Associated Investigative Services (AIS) filed suit in December against Mark O’Mara, the defendant and his wife for breach of contract alleging that they had refused to pay AIS approximately $27,000 for security and investigation services rendered pursuant to a contract negotiated and agreed to by O’Mara on behalf of the defendant. O’Mara filed an answer to the complaint apparently admitting the contract, but claiming that he advised AIS in August that a trustee was managing the account and conserving funds to pay substantial anticipated defense expenses.

The failure to pay AIS necessarily raises concerns regarding the solvency of the defense trust account and the ability of the defense to pay the “substantial anticipated defense expenses” that O’Mara mentioned.

In addition to comments about the significance of the AIS lawsuit, many of you have asked whether the donations to the account are nontaxable gifts or taxable as income to the defendant. I wrote about this back in May or June and said I believed they were nontaxable gifts, but I am not an expert in tax law, so I could be mistaken.

Grey Winter Sky provided this link in a comment this morning to an article in Forbes Magazine last June that reached the same conclusion that I did. Since the decision is up to the IRS, subject to the outcome of any appeals, we could both end up wrong.

Jun quoted Wikipedia to support his conclusion that the donations are taxable income. He said,

“According to wikipedia, Fogenhats’ defense fund does not count as a gift, so he has to pay taxes

“In the United States, the gift tax is governed by Chapter 12, Subtitle B of the Internal Revenue Code. The tax is imposed by section 2501 of the Code.[2] For the purposes of taxable income, courts have defined a “gift” as the proceeds from a “detached and disinterested generosity.”

For the time being, I am going to stick with my initial opinion that the donations are nontaxable to the defendant.

(The donors may have to pay a tax, depending on the amount they donate, but that is a different issue and beyond the scope of this article.)

Regardless whether the defendant has to pay an income tax on the donations, and if he does it would be a substantial amount, I am concerned whether there is enough money in the account to pay “the substantial anticipated defense expenses.”

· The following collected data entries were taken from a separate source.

theorem test_witness_bzero : runsAsMet 0x01 0x04000000 0xFC7FFFFF 0x07800000 0x04000001 = true := by decide
theorem test_witness_bld : runsAsMet 0x02 0x08000000 0xFC7FFFFF 0x0B800000 0x08010000 = true := by decide
theorem test_witness_bcopy : runsAsMet 0x03 0x0C000000 0xFC0FFFFF 0x0C900000 0x0C820000 = true := by decide
theorem test_witness_brd : runsAsMet 0x04 0x10000000 0xFF8FFFFF 0x10700000 0x10800000 = true := by decide
theorem test_witness_band : runsAsMet 0x08 0x20000000 0xFC01FFFF 0x230E0000 0x21030000 = true := by decide
theorem test_witness_bor : runsAsMet 0x09 0x24000000 0xFC01FFFF 0x270E0000 0x24000001 = true := by decide
theorem test_witness_bxor : runsAsMet 0x0A 0x28000000 0xFC01FFFF 0x2B0E0000 0x28010000 = true := by decide
theorem test_witness_bnot : runsAsMet 0x0B 0x2C000000 0xFC0FFFFF 0x2FF00000 0x2C808000 = true := by decide
theorem test_witness_boro : runsAsMet 0x10 0x40000000 0xFC0E0000 0x4081003F 0x408E0003 = true := by decide
theorem test_witness_bxro : runsAsMet 0x11 0x44000000 0xFC0E0000 0x44808000 0x44020000 = true := by decide
theorem test_witness_bshl : runsAsMet 0x18 0x60000000 0xFC0F0000 0x60807FFF 0x60810001 = true := by decide
theorem test_witness_bshr : runsAsMet 0x19 0x64000000 0xFC0F0000 0x6480FFFF 0x64020000 = true := by decide
theorem test_witness_bget : runsAsMet 0x20 0x80000000 0xFF8F0000 0x8000003F 0x80800040 = true := by decide
theorem test_witness_bemp : runsAsMet 0x21 0x84000000 0xFF8FFFFF 0x84700000 0x84000001 = true := by decide
theorem test_witness_bflv : runsAsMet 0x28 0xA0000000 0xFC0FFFFF 0xA0900000 0xA0000001 = true := by decide
theorem test_witness_bfld : runsAsMet 0x29 0xA4000000 0xFC0FFFFF 0xA5B00000 0xA4020000 = true := by decide
theorem test_witness_br180 : runsAsMet 0x2A 0xA8000000 0xFC0FFFFF 0xAA000000 0xA8010000 = true := by decide
theorem test_witness_br90 : runsAsMet 0x2B 0xAC000000 0xFC0FFFFF 0xAD200000 0xAC820000 = true := by decide

/-- `BoroOrsTheContribution`, `BxroXorsTheContribution`, `BgetAnswersTheBitAtTheIndex`: the ends of the
range and the values just outside it. -/
theorem test_witness_bitPositions : ¬OutsideBoard 0 ∧ ¬OutsideBoard 63 ∧ OutsideBoard (-1) ∧
    OutsideBoard 64 ∧ completes (exec (.boro .b0 .b1 63 none) State.reset) = true ∧
    completes (exec (.bxro .b0 .b1 (-1) (some 3)) State.reset) = true ∧
    completes (exec (.bget .b1 63) State.reset) = true ∧
    completes (exec (.bget .b1 64) State.reset) = true := by decide

/-- `BshlShiftsTheWholeValueLeft`, `BshrShiftsTheWholeValueRight`: both sides of 0. -/
theorem test_witness_shiftAmounts : (0 : Int) ≤ 0 ∧ (-1 : Int) < 0 ∧
    completes (exec (.bshl .b0 .b1 0) State.reset) = true ∧
    completes (exec (.bshr .b0 .b1 (-1)) State.reset) = true := by decide

/-- `IndexCountsFromTheMostSignificantBit`, `OffsetLanesMakeTheContribution`,
`ShiftsMoveBitsAlongTheIndex`, `ShiftLanesCarryAcrossTheBoundary`:
the values where their clauses meet, and what the model gives there. -/
theorem test_witness_boundaries : idx 0x0000000100000000 31 = true ∧ idx 0x0000000080000000 32 = true ∧
    idx 0x8000000000000000 0 = true ∧ idx 0x0000000000000001 63 = true ∧
    offcLanes 0xFFFFFFFF 0 = ⟨0, 0xFFFFFFFF⟩ ∧ offcLanes 0xFFFFFFFF 1 = ⟨1, 0xFFFFFFFE⟩ ∧
    offcLanes 0xFFFFFFFF 31 = ⟨0x7FFFFFFF, 0x80000000⟩ ∧ offcLanes 0xFFFFFFFF 32 = ⟨0xFFFFFFFF, 0⟩ ∧
    offcLanes 0xFFFFFFFF 33 = ⟨0xFFFFFFFE, 0⟩ ∧ offcLanes 0xFFFFFFFF 63 = ⟨0x80000000, 0⟩ ∧
    shlLanes ⟨1, 2⟩ 0 = ⟨1, 2⟩ ∧ shlLanes ⟨1, 2⟩ 32 = ⟨2, 0⟩ ∧ shlLanes ⟨1, 2⟩ 33 = ⟨4, 0⟩ ∧
    shlLanes ⟨1, 3⟩ 63 = ⟨0x80000000, 0⟩ ∧ shlLanes ⟨1, 2⟩ 64 = ⟨0, 0⟩ ∧
    shrLanes ⟨4, 2⟩ 0 = ⟨4, 2⟩ ∧ shrLanes ⟨4, 2⟩ 32 = ⟨0, 4⟩ ∧ shrLanes ⟨4, 2⟩ 33 = ⟨0, 2⟩ ∧
    shrLanes ⟨0x80000000, 0⟩ 63 = ⟨0, 1⟩ ∧ shrLanes ⟨4, 2⟩ 64 = ⟨0, 0⟩ := by decide

/-- `LogicLaws`: a destination other than both sources. -/
theorem test_witness_defaultMode : BReg.b2 ≠ .b0 ∧ BReg.b2 ≠ .b1 ∧
    Instr.band .b2 .b0 .b1 ∈ [Instr.band .b2 .b0 .b1, .bor .b2 .b0 .b1, .bxor .b2 .b0 .b1,
      .bnot .b2 .b0] := by decide

/-- `GridTransformPermutesSquares`: the square map of the diagonal flip is a bijection, being its own
inverse. -/
theorem test_witness_bijection : Function.Bijective flipDiagonalMap :=
  Function.Involutive.bijective (by intro q; revert q; decide)

/-- `ArrayConstructorLoadsTwoWords`: both ends of the range, and a list that is refused. -/
theorem test_witness_array : asInteger (.integer 0) = some 0 ∧ asInteger (.fraction 8589934590 2) =
    some 4294967295 ∧ (4294967295 : Int) < 2 ^ 32 ∧
    issue (.newArray .b0 [.integer 0, .fraction 8589934590 2]) = .ok [.bld .b0 0 0xFFFFFFFF] ∧
    issue (.newArray .b0 []) = .error malformedBoard := by decide

/-- `StringConstructorReadsABinaryNumeral`, `RenderingRoundTrip`: strings at the lengths where the
clauses meet, and refused ones. -/
theorem test_witness_string : checkString ['1'] = .ok ⟨0, 1⟩ ∧
    checkString (List.replicate 32 '1') = .ok ⟨0, 0xFFFFFFFF⟩ ∧
    checkString ('1' :: List.replicate 32 '0') = .ok ⟨1, 0⟩ ∧
    checkString (List.replicate 64 '1') = .ok ⟨0xFFFFFFFF, 0xFFFFFFFF⟩ ∧
    checkString ['2'] = .error malformedBoardString := by decide

/-- `AdapterChecksIndexAndShift`: accepted and refused arguments at the ends of the ranges. -/
theorem test_witness_arguments : issue (.getIndex .b0 (.integer 0)) = .ok [.bget .b0 0] ∧
    issue (.getIndex .b0 (.integer 63)) = .ok [.bget .b0 63] ∧
    issue (.getIndex .b0 (.integer (-1))) = .error argumentOutOfRange ∧
    issue (.shiftRight .modify .b0 (.integer 0)) = .ok [.bshr .b0 .b0 0] ∧
    issue (.shiftRight .modify .b0 (.integer (-1))) = .error argumentOutOfRange ∧
    issue (.shiftLeft .modify .b0 .nonNumber) = .error argumentOutOfRange := by decide

/-- `AdapterChecksOffsetArguments`: both ends of the two ranges, and a bad argument of each. -/
theorem test_witness_offsetArguments :
    issue (.xorAtOffset .modify .b0 (.integer 63) (some (.integer 4294967295))) =
      .ok [.bxro .b0 .b0 63 (some 0xFFFFFFFF)] ∧
    issue (.orAtOffset .modify .b0 (.integer 0) (some (.integer 0))) = .ok [.boro .b0 .b0 0 (some 0)] ∧
    issue (.orAtOffset .modify .b0 (.integer 64) none) = .error argumentOutOfRange ∧
    issue (.xorAtOffset .modify .b0 (.integer 3) (some (.integer (-1)))) =
      .error argumentOutOfRange := by decide

/-- `ForeignOperandIsNotABoard`: an object that is accepted, and one without length 64. -/
theorem test_witness_operand :
    issue (.xor .modify .b0 (.object ⟨[.integer 0, .integer 4294967295], .integer 64⟩ .b1)) =
      .ok [.bld .b1 0 0xFFFFFFFF, .bxor .b0 .b0 .b1] ∧
    issue (.or .modify .b0 (.object ⟨[.integer 1, .integer (-1)], .integer 64⟩ .b1)) =
      .error notABoard ∧
    issue (.or .modify .b0 (.object ⟨[.integer 1, .integer 2], .nonNumber⟩ .b1)) =
      .error notABoard ∧
    issue (.or .modify .b0 (.object ⟨[.integer 1, .integer 2], .integer 64⟩ .b0)) =
      .ok [.bld .b1 1 2, .bor .b0 .b0 .b1] := by decide

/-- `ModifyFlagChoosesTheDestination`: arguments at the ends of the ranges that pass the checks, an object
that passes the shape check, and where it is loaded when the host names the receiver's register. -/
theorem test_witness_modes : State.reset.inputs = [] ∧
    checkShift (.integer 0) = .ok 0 ∧ checkShift (.integer 100000) = .ok 64 ∧
    checkIndex (.integer 0) = .ok 0 ∧ checkIndex (.integer 63) = .ok 63 ∧
    checkValue none = .ok none ∧ checkValue (some (.integer 4294967295)) = .ok (some 0xFFFFFFFF) ∧
    checkShape ⟨[.integer 1, .integer 2], .integer 64⟩ = .ok ⟨1, 2⟩ ∧
    operandRegister [.b0] (.object ⟨[.integer 1, .integer 2], .integer 64⟩ .b0) = .b1 ∧
    issue (.xor (.fresh .b2) .b0 (.register .b1)) = .ok [.bxor .b2 .b0 .b1] ∧
    issue (.rotate180 .modify .b5) = .ok [.br180 .b5 .b5] := by decide

/-- `IssuedCommandsAllComplete`: an operation whose checks pass, at reset. -/
theorem test_witness_issued : issue (.equal .b2 .b0 (.register .b1)) =
      .ok [.bxor .b2 .b0 .b1, .bemp .b2] ∧ State.reset.inputs = [] ∧
    noErrorSoFar State.reset = true := by decide

/-- `PseudoInstructionsExpand`: indices, immediates and data words at the ends of their ranges and just
outside them. -/
theorem test_witness_pseudo :
    assembleOperands .bset [.reg .b0, .reg .b1, .index 0] = some (.boro .b0 .b1 63 none) ∧
    assembleOperands .btgl [.reg .b0, .reg .b1, .index 63] = some (.bxro .b0 .b1 0 none) ∧
    assembleOperands .bset [.reg .b0, .reg .b1, .index (-1)] = none ∧
    assembleOperands .btgl [.reg .b0, .reg .b1, .index 64] = none ∧
    assembleOperands (.op .bshl) [.reg .b3, .imm 32767] = some (.bshl .b3 .b3 32767) ∧
    assembleOperands (.op .bshr) [.reg .b3, .imm (-32769)] = none ∧
    assembleOperands (.op .boro) [.reg .b3, .imm (-32768), .word 4294967295] =
      some (.boro .b3 .b3 (-32768) (some 0xFFFFFFFF)) ∧
    assembleOperands (.op .bxro) [.reg .b3, .imm 3, .word 4294967296] = none := by decide

end Sys2Proof.Tests
end

/-! Obligations O12 and O18 (`00_scope.md` R5, `20_memory.md` R20, `70_reset_and_hazards.md` R94).

Both rest on one comparison. Two states with equal boards are taken through the same operation, and
the operation is shown to end alike from both. `RunAnswersEveryCommandInOrder` is that comparison
between the running engine and the states without ports that `replay` looks at. -/

namespace Sys2Proof.Machine

/-! ## Ending alike from two states -/

/-- Both outcomes are next states with equal boards, each leaves its own inputs in place, and each
appends the same one response to those already delivered. -/
def EndsAlike (s₁ s₂ : State) (o₁ o₂ : Host.Outcome State Fault Refusal) : Prop :=
  ∃ t₁ t₂ r, o₁ = .next t₁ ∧ o₂ = .next t₂ ∧ t₁.regs = t₂.regs ∧
    t₁.inputs = s₁.inputs ∧ t₂.inputs = s₂.inputs ∧
    t₁.responses = s₁.responses ++ [r] ∧ t₂.responses = s₂.responses ++ [r]

theorem writeBoard_regs_congr {s₁ s₂ : State} (h : s₁.regs = s₂.regs) (rd : BReg) (b : Board) :
    (writeBoard s₁ rd b).regs = (writeBoard s₂ rd b).regs := by
  cases rd <;> simp [writeBoard, h]

section
variable {s₁ s₂ : State} (h : s₁.regs = s₂.regs)
include h

theorem raiseError_endsAlike (e : Status) :
    EndsAlike s₁ s₂ (.next (raiseError s₁ e)) (.next (raiseError s₂ e)) :=
  ⟨_, _, _, rfl, rfl, h, rfl, rfl, rfl, rfl⟩

theorem respondWith_endsAlike {rh₁ rh₂ rl₁ rl₂ : Word} (hrh : rh₁ = rh₂) (hrl : rl₁ = rl₂) :
    EndsAlike s₁ s₂ (.next (respondWith s₁ rh₁ rl₁)) (.next (respondWith s₂ rh₂ rl₂)) := by
  subst hrh hrl
  exact ⟨_, _, _, rfl, rfl, h, rfl, rfl, rfl, rfl⟩

theorem commit_endsAlike (rd : BReg) {b₁ b₂ : Board} (hb : b₁ = b₂) :
    EndsAlike s₁ s₂ (.next (commit s₁ rd b₁)) (.next (commit s₂ rd b₂)) := by
  subst hb
  obtain ⟨-, -, hin₁, hresp₁⟩ := commit_writesBoard s₁ rd b₁
  obtain ⟨-, -, hin₂, hresp₂⟩ := commit_writesBoard s₂ rd b₁
  exact ⟨_, _, _, rfl, rfl, writeBoard_regs_congr h rd b₁, hin₁, hin₂, hresp₁, hresp₂⟩

theorem offsetCombine_endsAlike (f : Word → Word → Word) (rd rs1 : BReg) (shift : Int)
    (value : Option Word) :
    EndsAlike s₁ s₂ (.next (offsetCombine f rd rs1 shift value s₁))
      (.next (offsetCombine f rd rs1 shift value s₂)) := by
  by_cases hs : OutsideBoard shift
  · simp only [offsetCombine, if_pos hs]
    exact raiseError_endsAlike h .outOfRange
  · simp only [offsetCombine, if_neg hs]
    exact commit_endsAlike h rd (by rw [readBoard_congr h])

theorem shiftBoard_endsAlike (f : Board → Nat → Board) (rd rs1 : BReg) (n : Int) :
    EndsAlike s₁ s₂ (.next (shiftBoard f rd rs1 n s₁)) (.next (shiftBoard f rd rs1 n s₂)) := by
  by_cases hn : n < 0
  · simp only [shiftBoard, if_pos hn]
    exact raiseError_endsAlike h .outOfRange
  · simp only [shiftBoard, if_neg hn]
    exact commit_endsAlike h rd (by rw [readBoard_congr h])

theorem execBget_endsAlike (rs1 : BReg) (n : Int) :
    EndsAlike s₁ s₂ (execBget rs1 n s₁) (execBget rs1 n s₂) := by
  by_cases hn : OutsideBoard n
  · simp only [execBget, if_pos hn]
    exact raiseError_endsAlike h .outOfRange
  · simp only [execBget, if_neg hn]
    exact respondWith_endsAlike h rfl (by rw [readBoard_congr h])

/-- Every command reads the ports nowhere: it ends alike from any two states with the same boards (R5). -/
theorem exec_endsAlike (i : Instr) : EndsAlike s₁ s₂ (exec i s₁) (exec i s₂) := by
  have read := readBoard_congr h
  cases i with
  | bzero rd => exact commit_endsAlike h rd rfl
  | bld rd dh dl => exact commit_endsAlike h rd rfl
  | bcopy rd rs1 => exact commit_endsAlike h rd (read rs1)
  | brd rs1 => exact respondWith_endsAlike h (by rw [read]) (by rw [read])
  | band rd rs1 rs2 => exact commit_endsAlike h rd (by rw [read, read])
  | bor rd rs1 rs2 => exact commit_endsAlike h rd (by rw [read, read])
  | bxor rd rs1 rs2 => exact commit_endsAlike h rd (by rw [read, read])
  | bnot rd rs1 => exact commit_endsAlike h rd (by rw [read])
  | boro rd rs1 shift value => exact offsetCombine_endsAlike h _ rd rs1 shift value
  | bxro rd rs1 shift value => exact offsetCombine_endsAlike h _ rd rs1 shift value
  | bshl rd rs1 n => exact shiftBoard_endsAlike h _ rd rs1 n
  | bshr rd rs1 n => exact shiftBoard_endsAlike h _ rd rs1 n
  | bget rs1 n => exact execBget_endsAlike h rs1 n
  | bemp rs1 => exact respondWith_endsAlike h rfl (by rw [read])
  | bflv rd rs1 => exact commit_endsAlike h rd (by rw [read])
  | bfld rd rs1 => exact commit_endsAlike h rd (by rw [read])
  | br180 rd rs1 => exact commit_endsAlike h rd (by rw [read])
  | br90 rd rs1 => exact commit_endsAlike h rd (by rw [read])

theorem execute_endsAlike (c : Command) : EndsAlike s₁ s₂ (execute c s₁) (execute c s₂) := by
  unfold execute
  cases decode c with
  | ok i => exact exec_endsAlike h i
  | error e => exact raiseError_endsAlike h .illegalCommand

end

/-! ## Running and replaying -/

theorem run_succ_of_step {s t : State} (h : step s = .next t) (k : Nat) :
    core.run (k + 1) s = core.run k t := by
  have hstep : core.step s = .next t := h
  simp only [Host.Core.run, hstep]

@[simp] theorem replay_nil (regs : BoardFile) : replay [] regs = (regs, []) := rfl

/-- Executing `c` in `s` answers once and does to the boards what `replay` of `c` does, whatever is
replayed after it. -/
theorem execute_replay (c : Command) (s : State) :
    ∃ t r, execute c s = .next t ∧ t.inputs = s.inputs ∧ t.responses = s.responses ++ [r] ∧
      ∀ cs, replay (c :: cs) s.regs = ((replay cs t.regs).1, r :: (replay cs t.regs).2) := by
  obtain ⟨t, u, r, ht, hu, hregs, hin, -, hresp, hrespu⟩ :=
    execute_endsAlike (s₁ := s) (s₂ := ⟨s.regs, [], []⟩) rfl c
  refine ⟨t, r, ht, hin, hresp, fun cs => ?_⟩
  simp [replay, hu, hregs, hrespu]

/-- `execute_replay` seen from the boards alone. -/
theorem replay_cons (c : Command) (regs : BoardFile) :
    ∃ regs' r, ∀ cs, replay (c :: cs) regs = ((replay cs regs').1, r :: (replay cs regs').2) := by
  obtain ⟨t, r, -, -, -, hreplay⟩ := execute_replay c ⟨regs, [], []⟩
  exact ⟨t.regs, r, hreplay⟩

/-- Every command is answered exactly once in a replay. -/
theorem length_replay (cs : List Command) (regs : BoardFile) :
    (replay cs regs).2.length = cs.length := by
  induction cs generalizing regs with
  | nil => rfl
  | cons c cs ih =>
    obtain ⟨regs', r, hreplay⟩ := replay_cons c regs
    simp [hreplay, ih]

O’Mara recently estimated the balance in the account had dropped to around $15,000 and there is no way that that amount will cover “the substantial anticipated defense expenses” as well as the continued living and security expenses.

I suspect the civil suit against NBC was filed with the hope that NBC would settle the case quickly and the settlement amount would be added to the trust account to give some breathing room to the defense team. I doubt the case will settle because the claims against NBC and its reporters, even if true, do not establish that they caused any compensable harm to the defendant. He, and not the reporters, called Trayvon Martin a “fucking asshole” and a “fucking coon.” That is what I hear on the NEN recording and I am not alone. Therefore, that lawsuit is going nowhere.

I do not know if the defense continues to receive donations, but if they have slowed to a trickle as I imagine they have, then the defense is going to have to make a very important decision soon.

Hoping that future donations will be sufficient to pay “the substantial anticipated defense expenses” is not a viable and responsible strategy. It’s called gambling.

Sooner or later and preferably sooner rather than later, I believe the defense is going to have to claim indigency and seek an order permitting the defendant to proceed in forma pauperis. If granted, the court would appoint and compensate defense investigators and experts at substantially reduced rates.

No doubt such a move would cause an enormous loss of face for the defense, but that is infinitely more preferable than proceeding to trial without the assistance of defense investigators or experts.

Moreover, a conviction obtained without the assistance of defense investigators and experts might be reversed for ineffective assistance of counsel and that is a result that no one, except a convicted defendant, would desire.